IA : gagner en compétences et en efficacité
IA : gagner en compétences et en efficacité

publié le 24 mars 2026 à 13:34

1461 mots

IA : gagner en compétences et en efficacité

Dans le secteur aéroportuaire et du transport aérien, l’intelligence artificielle est pour l’instant majoritairement dirigée vers le passager. Mais l’IA n’est pas seulement utilisée à des fins commerciales, elle est aussi utilisée en interne pour rendre plus efficace le travail des collaborateurs, savoir comment mieux allouer des ressources en personnel ou faciliter la mobilité professionnelle.


Que l’on évoque une entreprise issue du secteur aéronautique ou d'un autre secteur, le premier mot qui vient à l’esprit quand on évoque le recours à l’intelligence artificielle (IA) est l’efficacité. Certains bénéfices du recours à l’IA sont récurrents et duplicables à n’importe quel type d’organisation. « Malgré des différences d’approche, on retrouve notamment des gains de productivité importants, des économies de coûts opérationnels, un gain de temps sur les tâches répétitives, une meilleure cohérence dans les documents et les processus, une réduction des erreurs humaines, une capacité accrue à analyser des volumes importants de données, une amélioration de la prise de décision grâce à des analyses plus rapides », explique Thibaut Patouillard du cabinet de consulting spécialisé en IA « Démarre ton aventure ».

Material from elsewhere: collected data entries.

theorem runGrantRule_of_canMeet (h : Asked s s' p r) (hok : SenseOk s) (hc : s.claim p = ⟨none, none⟩)
    (hneed : r.need = 1 ∨ r.need = 2) (hmeet : CanMeet s p r) : runGrantRule s' = grant p s' := by
  refine runGrantRule_of_one ?_ (h.grantee_grant hok hc)
  rw [grantee_of_other_not (h.canGrant_other hok), if_pos ((h.canGrant_iff hneed).2 hmeet)]

theorem runGrantRule_of_not_canMeet (h : Asked s s' p r) (hok : SenseOk s) (hneed : r.need = 1 ∨ r.need = 2)
    (hmeet : ¬ CanMeet s p r) : runGrantRule s' = s' := by
  refine runGrantRule_of_none ?_
  rw [grantee_of_other_not (h.canGrant_other hok), if_neg (mt (h.canGrant_iff hneed).1 hmeet)]

theorem windowGranted (h : Asked s s' p r) : WindowGranted s (grant p s') p r :=
  windowGranted_of_asked (windowGranted_grant h.request) h.parts h.seq

end Asked

/-! ### The withdrawal of a request (R92, R93) -/

theorem endReservation_of_none {p : Panel} {s : State} (h : s.arb.reservation = none) : endReservation p s = s := by
  unfold endReservation State.reservedFor
  simp [h]

theorem claim_withdraw : (withdraw p s).claim p = { s.claim p with request := none } := by
  unfold withdraw
  rw [claim_setPhase]
  exact (get_endReservation (.claim p) p _ (by simp)).trans (claim_modClaim_self p s _)

theorem phase_withdraw : ((withdraw p s).seq p).phase = .none := by
  unfold withdraw
  rw [seq_setPhase]

theorem arb_withdraw {p : Panel} {s : State} (h : s.arb.reservation = none) : (withdraw p s).arb = s.arb := by
  unfold withdraw
  rw [arb_setPhase, endReservation_of_none (by rw [arb_modClaim, h]), arb_modClaim]

/-! ### The need of a request (R85) -/

theorem needOf_one_or_two (groups : List Group) (cursor k : Nat) : needOf groups cursor k = 1 ∨ needOf groups cursor k = 2 := by
  unfold needOf
  split
  · exact .inr rfl
  · exact .inl rfl

theorem needOf_eq_two_iff (groups : List Group) (cursor k : Nat) : needOf groups cursor k = 2 ↔
    ∃ j < k, ∃ g, groups[(cursor + j) % groups.length]? = some g ∧ 16 < g.width := by
  have hwide : ((groupsFrom groups cursor k).any fun g => decide (16 < g.width)) = true ↔
      ∃ j < k, ∃ g, groups[(cursor + j) % groups.length]? = some g ∧ 16 < g.width := by
    simp only [groupsFrom, List.any_eq_true, List.mem_filterMap, List.mem_range, decide_eq_true_eq]
    constructor
    · rintro ⟨g, ⟨j, hj, hg⟩, hw⟩
      exact ⟨j, hj, g, hg, hw⟩
    · rintro ⟨j, hj, g, hg, hw⟩
      exact ⟨g, ⟨j, hj, hg⟩, hw⟩
  unfold needOf
  rw [← hwide]
  split <;> simp [*]

/-! ### The making of a TIMELINE request (R86, R90, R92, R93) -/

variable (e : Segment)

theorem timelineRequestOf_timelineRequest : TimelineRequestOf s p e (s.timelineRequest p e) := by
  refine ⟨rfl, rfl, needOf_eq_two_iff _ _ _, needOf_one_or_two _ _ _, rfl, ?_⟩
  unfold State.timelineRequest Segment.yield
  by_cases hskip : e.yieldCode = 1#16 <;> by_cases hlimit : (s.pd p).waitLimit = 0 <;> simp [hskip, hlimit]

/-- The state in which a TIMELINE request meets the grant rule (R86). -/
def timelineAsked : State := setPhase p .request (recordRequest p (s.timelineRequest p e) s)

theorem asked_timelineAsked {p : Panel} {s : State} (hc : s.claim p = ⟨none, none⟩) :
    Asked s (timelineAsked p s e) p (s.timelineRequest p e) := asked_setPhase (asked_recordRequest _ hc) _

section
variable {p : Panel} {s : State} {e : Segment}

theorem makeTimelineRequest_of_canMeet (hok : SenseOk s) (hc : s.claim p = ⟨none, none⟩)
    (hmeet : CanMeet s p (s.timelineRequest p e)) :
    makeTimelineRequest p e s = (grant p (timelineAsked p s e), false) := by
  have hasked := asked_timelineAsked e hc
  have hrule := hasked.runGrantRule_of_canMeet hok hc (needOf_one_or_two _ _ _) hmeet
  obtain ⟨w, hw, -⟩ := claim_of_windowGranted hasked.windowGranted
  unfold timelineAsked at hrule hw ⊢
  unfold makeTimelineRequest
  simp only [hrule, hw]

theorem makeTimelineRequest_of_wait (hok : SenseOk s) (hc : s.claim p = ⟨none, none⟩)
    (hmeet : ¬ CanMeet s p (s.timelineRequest p e)) (hwait : (s.timelineRequest p e).deadline ≠ none) :
    makeTimelineRequest p e s = (reserveFree p (timelineAsked p s e), false) := by
  have hasked := asked_timelineAsked e hc
  have hrule := hasked.runGrantRule_of_not_canMeet hok (needOf_one_or_two _ _ _) hmeet
  have hrequest := hasked.request
  obtain ⟨d, hd⟩ := Option.ne_none_iff_exists'.1 hwait
  unfold timelineAsked at hrule hrequest ⊢
  unfold makeTimelineRequest
  simp only [hrule, hrequest, hd]

theorem makeTimelineRequest_of_skip (hok : SenseOk s) (hc : s.claim p = ⟨none, none⟩)
    (hmeet : ¬ CanMeet s p (s.timelineRequest p e)) (hskip : (s.timelineRequest p e).deadline = none) :
    makeTimelineRequest p e s = (occurs .senseSkipped p (withdraw p (timelineAsked p s e)), true) := by
  have hasked := asked_timelineAsked e hc
  have hrule := hasked.runGrantRule_of_not_canMeet hok (needOf_one_or_two _ _ _) hmeet
  have hrequest := hasked.request
  unfold timelineAsked at hrule hrequest ⊢
  unfold makeTimelineRequest
  simp only [hrule, hrequest, hskip]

Air France multiplie les projets IA 

Les ressources humaines n'échappent pas à la règle, avec un recours à l'IA dès la phase de recrutement.  « Nous voyons de nombreux domaines dans lesquels l'intelligence artificielle peut avoir un impact immédiat pour la DRH, comme la gestion administrative et le recrutement par exemple », explique Sylvain le Nestour, directeur Rémunération, paie, et transformation RH chez Air France.  « Pour accompagner la phase exploratoire en matière d'IA, une équipe de 40 éclaireurs RH a été créée. Leur rôle est de tester des cas concrets, de partager leurs expériences et de diffuser l'information. Parmi les gains d'efficacité que nous visons grâce aux outils IA, figurent l'accélération des délais de réponse aux salariés, la simplification du tri des CV et la perfection de la rédaction des fiches de poste. Ce temps gagné pourrait permettre de nourrir différentes activités comme le rôle de « business partner » de la DRH ou l'amélioration de l'expérience collaborateur. Les métiers de l'aérien étant très réglementés, les premiers tests IA devraient concerner d’abord les outils du personnel au sol ». 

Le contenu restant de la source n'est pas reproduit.